Night of the Dead by Steve Smith

Dia de los Muertos
El Dia de Los Muertos: photo by Steve Smith
 “In the casa where I am currently staying in Jalpan, Mexico, an altar is set up prominently to honor the ones that are loved but seen no longer. Their photos, together with food offerings for their journeys, a shrine to the Virgin Mary, and other mementos are displayed as a living tribute to the dead. It is this way in every casa in this puebla, and throughout Mexico. This tradition fuses the Christian doctrine of the communion of saints with the more ancient beliefs of the distant past. The dead live among us, and together, we and they pass through this temporal life joined together. Across the great divide that separates mortality and the life beyond, an unbroken chain of love binds one and all.” ~Steve Smith
Let me introduce to you my friend Steve Smith.

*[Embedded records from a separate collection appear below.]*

-- ==== Sys2Proof/Machine/Optical.lean ====
section
/-! DEFINITION. The optical dies: window transfers between panels, Assured traffic, time between panels, jobs across panels, twins
(09 R212, 12 R273 to R292, 14 R317, 19 R428). -/

namespace Sys2Proof.Machine

/-! ### Frames in and out (R275, R276, R279) -/

def getOe (s : State) (oe : Nat) : OptDie := Tbl.get s.optDies oe OptDie.reset
def modOe (s : State) (oe : Nat) (f : OptDie → OptDie) : State := { s with optDies := Tbl.put s.optDies oe (f (getOe s oe)) }

/-- Direction of an optical die (Table 12-1); 6 is the twin link. -/
def dirOf (oe : Nat) : Nat := ((List.range 6).find? fun d => (opticalDies d).contains oe).getD 6

/-- The neighbour of a panel in a direction. -/
def neighbour (n dir : Nat) : Nat :=
  let x := torusX n
  let y := torusY n
  let z := torusZ n
  match dir with
  | 0 => (x + 1) % 8 + 8 * y + 64 * z
  | 1 => (x + 7) % 8 + 8 * y + 64 * z
  | 2 => x + 8 * ((y + 1) % 8) + 64 * z
  | 3 => x + 8 * ((y + 7) % 8) + 64 * z
  | 4 => x + 8 * y + 64 * ((z + 1) % 16)
  | _ => x + 8 * y + 64 * ((z + 15) % 16)

/-- Has a SEQ been received? Half of the number space below the lowest one missing counts as received. -/
def Assured.received (a : Assured) (q : BitVec 20) : Bool := 2 ^ 19 ≤ (q - a.low).toNat || a.got.contains q.toNat

/-- The lowest SEQ not yet received moves over those that have been. -/
def Assured.advance : Nat → Assured → Assured
  | 0, a => a
  | n + 1, a =>
    if a.got.contains a.low.toNat then Assured.advance n { a with low := a.low + 1, got := a.got.filter (· ≠ a.low.toNat) } else a

/-- A SEQ is noted as received. -/
def Assured.take (a : Assured) (q : BitVec 20) : Assured :=
  Assured.advance (a.got.length + 1) { a with got := a.got ++ [q.toNat], since := a.since + 1 }

/-- An intact frame that has not come before is delivered; `key` names the pair (a twin's is its number + 1,024). -/
def assuredIn (s : State) (key : Nat) (f : OptFrame) (g : State → State) : State :=
  let a := Tbl.get s.assured key Assured.reset
  if f.e2e ≠ e2eOf f || a.received f.seq then s else g { s with assured := Tbl.put s.assured key (a.take f.seq) }

/-- Does an optical die serve (R34)? -/
def oeServes (s : State) (oe : Nat) : Bool := (getHalf s (if oe < 24 then 0 else 1)).inService

/-- A torus frame of type `t` at its destination (R278, R279). -/
def acceptFrame (s : State) (t : Nat) (f : OptFrame) (g : State → State) : State :=
  if f.otype.toNat ≠ t || f.dst.toNat ≠ s.sys.panel then s
  else if s.sys.assured then assuredIn s f.src.toNat f g
  else g s

/-- Key of the twin link's sequence numbers. -/
def twinKey (s : State) : Nat := 1024 + s.twin.partner

/-- Is there a partner on the twin link? -/
def twinOn (s : State) : Bool := s.twin.role ≠ .solo || s.twin.pending.isSome

/-- A frame of type `t` on the twin link, which always works as Assured (R280). -/
def acceptTwin (s : State) (t : Nat) (f : OptFrame) (g : State → State) : State :=
  if f.otype.toNat ≠ t || !twinOn s || f.src.toNat ≠ s.twin.partner then s
  else assuredIn { s with twin := { s.twin with lastHeard := s.tally, silent := false } } (twinKey s) f g

/-- Is a panel number configured in the system (R276)? -/
def panelConfigured (s : State) (n : Nat) : Bool := decide (n = s.sys.panel) || Config.configured n

/-- A frame that answers `f` from this panel. -/
def answerFrame (s : State) (otype : Nat) (f : OptFrame) (v : Line) : OptFrame :=
  { otype := BitVec.ofNat 4 otype, src := BitVec.ofNat 10 s.sys.panel, spart := f.dpart, dst := f.src, dpart := f.spart, win := f.win,
    gen := f.gen, line := f.line, seq := 0, e2e := 0, payload := v }

/-! ### The far end (R277 step 3, R178, R180) -/

def sendDone (s : State) (oe : Nat) (f : OptFrame) (st : Status) : State :=
  sendFrame s (exitFrom s oe f.src.toNat) (answerFrame s 3 f (st.setWidth 512))

/-- One line of a far panel's transfer of `lines` lines from `first` at its inbound window: the whole transfer and then the line refused, or
the line done in its channel (R178, R180; log 108). A channel that does not serve gives no answer, and the source's 200 µs run out. -/
def farLine (s : State) (oe : Nat) (f : OptFrame) (first lines : Nat) (write : Bool) (r : ArrayRead) : State :=
  let p := f.dpart.toNat
  let w := f.win.toNat
  let refusal (off n : Nat) := inboundRefusal s p w (some f.gen) (.panel f.src.toNat f.spart.toNat) write (64 * off) (64 * n)
  match (refusal first lines).orElse fun _ => refusal f.line.toNat 1 with
  | some st => sendDone s oe f st
  | none =>
    let (cl, line) := windowLine s p w f.line.toNat
    match gateChannel s cl line write f.payload r (.far oe f first lines write r) with
    | (t, .done st none) => sendDone t oe f st
    | (t, .done _ (some v)) => sendFrame t (exitFrom t oe f.src.toNat) (answerFrame t 2 f v)
    | (t, .silent) => t

def execPutLine (oe : Nat) (q : FarRequest) (s : State) : Out :=
  report s (if oeServes s oe then acceptFrame s 0 q.frame fun s => farLine s oe q.frame q.first q.lines true cleanRead else s)

def execGetRequest (oe : Nat) (q : FarRequest) (r : ArrayRead) (s : State) : Out :=
  report s (if oeServes s oe then acceptFrame s 1 q.frame fun s => farLine s oe q.frame q.first q.lines false r else s)

/-! ### The source (R277) -/

/-- XGRANT for all lines of a put. -/
def grantPut (s : State) (oe tag : Nat) (x : OptXfer) : State :=
  let (_, ax, ay) := opticalNear oe x.x.toNat x.y.toNat
  let y := { x with granted := true, at_ := x.left.map fun q => (q, s.tally) }
  let s := modOe s oe fun o => { o with xfers := Tbl.put o.xfers tag y }
  sendCtrl s 0x12 ax ay x.x.toNat x.y.toNat (tag + 2 ^ 26 * x.lines)

/-- The frame of line `seq` of a transaction. -/
def xferFrame (s : State) (x : OptXfer) (seq : Nat) (v : Line) : OptFrame :=
  { otype := if x.get then 1 else 0, src := BitVec.ofNat 10 s.sys.panel, spart := BitVec.ofNat 4 x.part, dst := BitVec.ofNat 10 x.dst,
    dpart := BitVec.ofNat 4 x.dpart, win := BitVec.ofNat 8 x.win, gen := x.gen, line := BitVec.ofNat 20 (x.first + seq), seq := 0, e2e := 0,
    payload := v }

Steve and I met at Holy Hill Hermitage in Skreen, County Sligo, Ireland when we were both on retreat there. Steve and his wife were there for two months. I was there for nine. You can read all about my adventures in Ireland, if you haven’t already, right here, under the Jubilee tab. Steve was working on his novel called, The Twin, which is historical fiction about Jesus and his brother Thomas, who Steve has conjured and who is very much real. Steve’s story is an accurate historical portrayal of life in Israel/Palestine around the years when Jesus walked the earth.

His story is about the entire family and their hard lives as Jews under the oppressors of the Roman Empire. All the characters that folks know from their bibles are here, but they are having lives, just like we do, and those lives are colored by terrible horror, acts of barbarity, beauty and complexity. Steve consulted with me, which was a happy circumstance for us both, about all things Jewish. Steve is a retired priest, he knows his stuff Christian and Jewish, Buddhist and Hindu. Nevertheless, he isn’t Jewish. Part of his story is about the Divine Feminine and both of his Marys, the mother of Jesus, and Mary Magdalene are women of power and are channels for the Shechinah.

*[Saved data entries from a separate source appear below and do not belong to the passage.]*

def execPartSet (m : Msg) (s : State) : Out := report s (teller s m (.partSet m) (cmdPartSet m))

/-! ### MAP_STAGE -/

/-- Bytes staged under a table of bytes. -/
def stageBytes (t : Tbl Byte) (off : Nat) (b : Bytes) : Tbl Byte :=
  ((List.range b.length).zip b).foldl (fun t x => Tbl.put t (off + x.1) x.2) t

def stagedBytes (t : Tbl Byte) (n : Nat) : Bytes := (List.range n).map fun i => Tbl.get t i 0

def cmdMapStage (m : Msg) : Cmd :=
  let p := pf m 0 1
  let n := m.payload.length - 8
  { code := 0x0102, priv := 2,
    form := decide (8 ≤ m.payload.length) && decide (n ≤ 4088) && zeros m 1 3 && decide (p < 16)
    check := fun s => fencedPart s p true
    run := fun s r =>
      if !hasPart s p || 2 ^ 20 < pf m 4 4 + n then complete s r stBadArgument []
      else complete (modPart s p fun q => { q with staged := stageBytes q.staged (pf m 4 4) (m.payload.drop 8) }) r stOk [] }

def execMapStage (m : Msg) (s : State) : Out := .next (teller s m (.mapStage m) (cmdMapStage m))

/-! ### The records of a map (R324) -/

/-- The records of a map as KIND and body, or none if a header or the padding breaks the form. -/
def mapRecords : Nat → Bytes → Option (List (Nat × Bytes))
  | 0, _ => none
  | n + 1, b =>
    if b = [] then some []
    else
      let len := at_ b 4 4
      let pad := (len + 7) / 8 * 8
      if b.length < 8 + pad || at_ b 2 2 ≠ 0 || !((b.drop (8 + len)).take (pad - len)).all (· = 0) then none
      else (mapRecords n (b.drop (8 + pad))).map fun l => (at_ b 0 2, (b.drop 8).take len) :: l

def recOf (l : List (Nat × Bytes)) (k : Nat) : Option Bytes := (l.find? fun r => r.1 = k).map (·.2)

/-- No KIND repeats or is unknown; MAP.STEP and MAP.CLEAR are there. -/
def kindsOk (l : List (Nat × Bytes)) : Bool :=
  l.all (fun r => decide (1 ≤ r.1) && decide (r.1 ≤ 11) && decide ((l.filter fun x => x.1 = r.1).length = 1)) &&
    (recOf l 1).isSome && (recOf l 2).isSome

def parseStep (b : Bytes) : Option MapStep :=
  let v := leNat b
  let f := field v
  if b.length ≠ 16 || f 11 5 ≠ 0 || f 29 3 ≠ 0 || f 47 1 ≠ 0 || f 60 4 ≠ 0 || f 76 4 ≠ 0 || f 92 4 ≠ 0 || f 108 4 ≠ 0 then none
  else some { nlayer := f 0 10, lkeep := v.testBit 10, slots := f 16 13, split := f 32 12, overlap := f 44 3, chunk := f 48 12, sloth := f 64 12,
              rech := f 80 12, inh := f 96 12, relA0 := f 112 4, relA1 := f 116 4, relB0 := f 120 4, relB1 := f 124 4 }

/-- Form of MAP.STEP (R249) but for its handles. -/
def MapStep.ok (t : MapStep) : Bool :=
  decide (1 ≤ t.nlayer) && decide (1 ≤ t.slots) && decide (t.slots ≤ 4096) && decide (1 ≤ t.chunk) && decide (t.split < t.slots) &&
    decide (t.overlap ≤ 4) && (t.overlap = 0 || t.split ≠ 0) && decide (t.overlap < t.nlayer)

Steve is already in touch with the Shechinah. Shechinah gets mistranslated and mispronounced all the time. Trying to name the Divine, is just not really possible. All we can do is list the attributes, describe the qualities. Shechinah is not the name of the female part of the Divine. Shechinah is much, much more than that and not containable within any boundaries. She is called the “In-Dwelling Presence” most often. In the Hebrew, when there is a reference to the cloud that protected the Jewish people as they journeyed in the desert for forty years, that cloud is referenced as the Shechinah’s Presence. She is the protector and the lover and the gentle, tender, green-earth growing mothering aspects of the Divine. Whenever the Divine is being referenced as merciful, the word used comes from the root for the word womb/rechem. This word becomes the word Rachamim.

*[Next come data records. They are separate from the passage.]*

/-- A hub leaves service: the survivor leads and goes by its own journal, streams move, its guest sites are fenced Closed (R29). Without a
survivor only a power cycle helps (R32). -/
def hubDown (s : State) (h : Nat) : State :=
  if !hubUp s h then s
  else
    let s := ptpPortLost (modHub s h fun x => { x with up := false, portUp := false }) h
    let leads := s.lead = h && hubUp s (1 - h)
    let s := if leads then { s with lead := 1 - h } else s
    let s := if hubUp s (1 - h) then fenceUnjournaled s (1 - h) else { s with boot := { s.boot with hubsLost := true } }
    -- both hubs out: rung 5 (R32, R395)
    let s := if hubUp s (1 - h) then s else enterSafe (noteRung s 5) 2
    let s := closeSites (keepModes s (sitesOfHub h)) (sitesOfHub h)
    let s := hubEvent (movePort s h) h 0
    if leads then hubEvent s (1 - h) 2 else s

/-- A hub rejoins its partner, whose journal it takes (R26). With both hubs out none does (R32). -/
def hubBack (s : State) (h : Nat) : State :=
  if s.boot.hubsLost then s
  else hubEvent (restoreModes (modHub s h fun x => { x with up := true, journal := (getHub s (1 - h)).journal }) (sitesOfHub h)) h 1

def execHubLoss (hub : Nat) (s : State) : Out := report s (if hub < 2 then hubDown s hub else s)

/-- A lost hub rejoins its partner; with both hubs out only a power cycle helps (R32). -/
def execHubReturn (hub : Nat) (s : State) : Out :=
  report s (
    let x := getHub s hub
    let updating := s.fwUpdate.any fun f => f.hub = hub
    if 2 ≤ hub || x.up || !x.selfTest || !hubUp s (1 - hub) || updating then s else hubBack s hub)

/-! ### Port links (R304) -/

def execPortLinkDown (port : Nat) (s : State) : Out :=
  .next (
    if !portAlive s port then s
    else
      let s := modHub s port fun h => { h with portUp := false, linkDown := satAdd h.linkDown 1 }
      movePort (ptpPortLost s port) port)

/-- The link is up again: a stream stays on its port, but for one whose own port carries nothing; what has waited for the port goes out. -/
def execPortLinkUp (port : Nat) (s : State) : Out :=
  .next (
    if 2 ≤ port || !hubUp s port || (getHub s port).portUp then s
    else
      let s := modHub s port fun h => { h with portUp := true }
      let s := if portAlive s (1 - port) then s else movePort s (1 - port)
      (s.sessions.filter fun t => t.2.est && t.2.port = port).foldl (fun s t => sendWaiting s t.1) s)

/-! ### RoCEv2: the panel as responder (R178, R179, R296, R297) -/

def noteUnknown (s : State) (port : Nat) : State := modHub s port fun h => { h with unknown := satAdd h.unknown 1 }

def modQp (s : State) (n : Nat) (f : QueuePair → QueuePair) : State := modSess s n fun t => { t with qp := t.qp.map f }

/-- A packet marked Congestion Experienced is answered with a CNP, at most one per 50 µs and queue pair. -/
def noteCe (s : State) (n : Nat) (ce : Bool) : State :=
  match (Tbl.find s.sessions n).bind (·.qp) with
  | none => s
  | some q =>
    let due := match q.cnpAt with | some t => decide (t.toNat + 50000 ≤ now s) | none => true
    if ce && due && !panelFenced s then emit (modQp s n fun q => { q with cnpAt := some s.tally }) (.cnp n (roceHead s n)) else s

/-- Packets of a message at the path MTU of 4,096 B. -/
def roceUnits (len : Nat) : Nat := Nat.max 1 (ceilDiv len 4096)

/-- A packet goes out on a port that carries traffic; on another it is lost, and the host asks again (R32, R306). -/
def portEmit (s : State) (port : Nat) (e : Emit) : State := if portAlive s port then emit s e else s

/-- A refusal or an uncorrectable line: NAK, window event, queue pair in error (Table 13-4). -/
def rdmaRefuse (s : State) (q : RdmaReq) (st : Status) : State :=
  let s := portEmit s q.port (.nak q.sess q.psn (if st = stBadArgument then 2 else 1) (roceHead s q.sess))
  let s := modHub s q.port fun h => { h with naks := satAdd h.naks 1 }
  let s := eventTo s q.sess 4 (leBytes 1 (field q.rkey.toNat 24 8) ++ leBytes 1 (field q.rkey.toNat 16 8) ++ leBytes 2 st.toNat ++
    leBytes 4 q.psn.toNat)
  qpFail s q.sess

/-- Window of a request: partition, window number, generation and byte offset, with whether the address and the R_Key agree. -/
def rdmaTarget (q : RdmaReq) : Nat × Nat × BitVec 16 × Nat × Bool :=
  let k := q.rkey.toNat
  let a := q.va.toNat
  (field k 24 8, field k 16 8, BitVec.ofNat 16 k, field a 0 40, field a 48 16 = 0 && field a 40 8 = field k 16 8 && field k 28 4 = 0)

/-- The first failing check of the whole request. An address or an R_Key that R179 does not allow is refused like one that Table 7-8 turns away,
after its checks (DESIGN CHOICE, log 136). -/
def rdmaCheck (s : State) (q : RdmaReq) (write : Bool) : Option Status :=
  let (p, w, gen, off, form) := rdmaTarget q
  match inboundRefusal s p w (some gen) (.session q.sess) write off q.len with
  | some st => some (if st = stFenced then st else stBadArgument)
  | none => if form then none else some stBadArgument

/-- What a request meets before its checks: a queue pair in service on this port, the next sequence number. -/
inductive RdmaGate where
  | run | repeat_ | outOfSequence | dropped | refused
  deriving DecidableEq, Repr

def rdmaGate (s : State) (q : RdmaReq) : RdmaGate :=
  match (Tbl.find s.sessions q.sess).bind (·.qp) with
  | none => .dropped
  | some x =>
    if x.port ≠ q.port || x.error then .dropped
    else if q.psn = x.expPsn then .run
    else if (x.expPsn - q.psn).toNat < 2 ^ 23 then .repeat_
    else .outOfSequence

/-- A request outside Table 13-3 gets the Invalid Request NAK: nothing else happens on the queue pair (R296, log 114). -/
def rdmaInvalid (s : State) (q : RdmaReq) : State := emit s (.nak q.sess q.psn 3 (roceHead s q.sess))

/-- A request in its place or not: one dropped counts in UNKNOWN unless its queue pair is in error. In the safe state every request on a
queue pair in service is refused (R306). -/
def rdmaIn (s : State) (q : RdmaReq) (again f : State → State) : State :=
  if !portAlive s q.port then s
  else
    let inError := match (Tbl.find s.sessions q.sess).bind (·.qp) with | some x => x.port = q.port && x.error | none => false
    match (if panelFenced s && rdmaGate s q ≠ .dropped then .refused else rdmaGate s q) with
    | .dropped => if inError then s else noteUnknown s q.port
    | .refused => rdmaRefuse s q stFenced
    | .repeat_ => again (noteCe s q.sess q.ce)
    | .run => f (noteCe s q.sess q.ce)
    | .outOfSequence =>
      let s := noteCe s q.sess q.ce
      let psn := match (Tbl.find s.sessions q.sess).bind (·.qp) with | some x => x.expPsn | none => 0
      modHub (emit s (.nak q.sess psn 0 (roceHead s q.sess))) q.port fun h => { h with naks := satAdd h.naks 1 }

/-- Lines written one after another, each checked as it arrives (R180). -/
def rdmaPut (s : State) (q : RdmaReq) : Nat → List Line → State × Status
  | _, [] => (s, stOk)
  | i, v :: r =>
    let (p, w, gen, off, _) := rdmaTarget q
    match inboundRefusal s p w (some gen) (.session q.sess) true (off + 64 * i) 64 with
    | some st => (s, st)
    | none =>
      let (cl, line) := windowLine s p w (off / 64 + i)
      if !channelServes s cl || (getClu s cl).fenced then (s, stFenced) else rdmaPut (commitLine s cl line v) q (i + 1) r

/-- Lines read one after another: the lines so far and how the read ends. -/
def rdmaGet (s : State) (q : RdmaReq) (rs : List ArrayRead) : Nat → State × Status × List Line
  | 0 => (s, stOk, [])
  | n + 1 =>
    let (s, st, l) := rdmaGet s q rs n
    if st ≠ stOk then (s, st, l)
    else
      let (p, w, gen, off, _) := rdmaTarget q
      match inboundRefusal s p w (some gen) (.session q.sess) false (off + 64 * n) 64 with
      | some st => (s, st, l)
      | none =>
        let (cl, line) := windowLine s p w (off / 64 + n)
        if !channelServes s cl || (getClu s cl).fenced then (s, stFenced, l)
        else match demandRead s cl line (rs.getD n cleanRead) with
          | (t, some v) => (t, stOk, l ++ [v])
          | (t, none) => (t, stEcc, l)

/-- The sequence number after a request. -/
def nextPsn (q : RdmaReq) : BitVec 24 := q.psn + BitVec.ofNat 24 (roceUnits q.len)

/-- An accepted request is served: checked whole, then line by line (R178, R180); with its channel in a slice it waits, and the answer is
true (R192). -/
def rdmaServe (s : State) (w : RdmaWork) : State × Bool :=
  let q := w.req
  let (p, win, _, off, _) := rdmaTarget q
  match (Tbl.find s.sessions q.sess).bind (·.qp) with
  | none => (s, false)
  | some x =>
    if x.error then (s, false)
    else match rdmaCheck s q w.read.isNone with
      | some st => (rdmaRefuse s q st, false)
      | none =>
        let cl := (windowLine s p win (off / 64)).1
        if 0 < q.len && inSlice s cl then (holdAt s cl (.rdma w), true)
        else match w.read with
          | none => (match rdmaPut s q 0 (q.lines.take (q.len / 64)) with
            | (s, st) => if st ≠ stOk then (rdmaRefuse s q st, false) else (portEmit s q.port (.rdmaAck q.sess (nextPsn q - 1) (roceHead s q.sess)), false))
          | some rs => (match rdmaGet s q rs (q.len / 64) with
            | (s, st, l) => if st ≠ stOk then (rdmaRefuse s q st, false) else (portEmit s q.port (.rdmaData q.sess q.psn l (roceHead s q.sess)), false))

/-- Accepted requests of a queue pair are served in their order, as far as none waits. -/
def rdmaGo (s : State) (n : Nat) : List RdmaWork → State
  | [] => modQp s n fun x => { x with behind := none }
  | w :: l => match rdmaServe s w with
    | (s, true) => modQp s n fun x => { x with behind := some l }
    | (s, false) => rdmaGo s n l

/-- A request is accepted: behind one that waits, or at once. -/
def rdmaAccept (s : State) (w : RdmaWork) : State :=
  match ((Tbl.find s.sessions w.req.sess).bind (·.qp)).bind (·.behind) with
  | some l => modQp s w.req.sess fun x => { x with behind := some (l ++ [w]) }
  | none => rdmaGo s w.req.sess [w]

/-- Does a request of the session wait through a slice? -/
def rdmaWaits (s : State) (n : Nat) : Bool := ((Tbl.find s.sessions n).bind (·.qp)).any (·.behind.isSome)

/-- READs that the session's queue pair has outstanding. -/
def rdmaReads (s : State) (n : Nat) : Nat :=
  let isRead (w : RdmaWork) : Bool := w.read.isSome && w.req.sess = n
  let waiting := s.clusters.flatMap fun u => u.2.waits.filter fun w => match w.work with | .rdma x => isRead x | _ => false
  waiting.length + ((((Tbl.find s.sessions n).bind (·.qp)).bind (·.behind)).getD []).countP isRead

/-- Does a request stay within Table 13-3: its path MTU, no immediate value, at most 16 READs outstanding? -/
def rdmaKnown (s : State) (q : RdmaReq) (read : Bool) : Bool :=
  q.mtu = 4096 && !q.imm && (!read || decide (rdmaReads s q.sess < 16))

/-- A request in sequence is accepted, and the sequence number moves past it. -/
def rdmaTake (s : State) (q : RdmaReq) (read : Option (List ArrayRead)) : State :=
  if rdmaKnown s q read.isSome then rdmaAccept (modQp s q.sess fun x => { x with expPsn := nextPsn q }) { req := q, read := read }
  else rdmaInvalid s q

/-- A WRITE again is acknowledged again, once those accepted have been served. -/
def execRdmaWrite (q : RdmaReq) (s : State) : Out :=
  .next (rdmaIn s q (fun s => if rdmaWaits s q.sess then s else emit s (.rdmaAck q.sess (nextPsn q - 1) (roceHead s q.sess)))
    fun s => rdmaTake s q none)

/-- A READ again is read again. -/
def execRdmaRead (q : RdmaReq) (r : List ArrayRead) (s : State) : Out :=
  report s (rdmaIn s q (fun s => if rdmaKnown s q true then rdmaAccept s { req := q, read := some r } else rdmaInvalid s q)
    fun s => rdmaTake s q (some r))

A more accurate translation for this Hebrew to English would be Womb-Like One. Imagine if when you read the bible, instead of  “Merciful God” which is how it gets translated, it actually said “Womb-Like One.” I always try to get folks to understand this basic concept. There is no word for god in the Torah (see Why Ha-Shem Not Naming the Divine). There are only attributes of Holiness that are used interchangeably based on what is going on and what is needed. When those qualities are feminine, which many of them are, female gendered language is used, verb tenses etc… When those attributes are masculine, male gendered language is used. Obviously, the Divine does not have a gender, nor are the words masculine and feminine very useful to try and understand the fluidity of gender that exists in the actual Torah when read in the original Hebrew.

Shechinah Mama
The offerings of the Shechinah Mama as she is clearly visible in this photo taken by Steve Smith

Access and understanding of the sacred texts in their original language is crucial, but it  is something few of us can do. Since having feminine references to GOD THE FATHER was not okay, back in the day, when all of this was translated to Latin, Greek, German and eventually English, we have the mess we have now.The Divine is all and more. The Shechinah is part of that all and more. My connection with Steve happened in Ireland, where we studied her works and who she might have been in the lives of the Virgin Mary and Mary Magdalene. I invite you to read his book, if you are interested in a great story that many folks think they know, but the way Steve tells it, is something all together more. The link for his book will be at the end of this post. With no further ado, I am greatly honored to include this Dia de Los Muertos travel-narrative story by my friend Steve. Unlike his book, this post is not about Jesus as a child, but about being saved when you are lost and alone and finding that you are indeed held in a womb-like way, even when you think you are alone.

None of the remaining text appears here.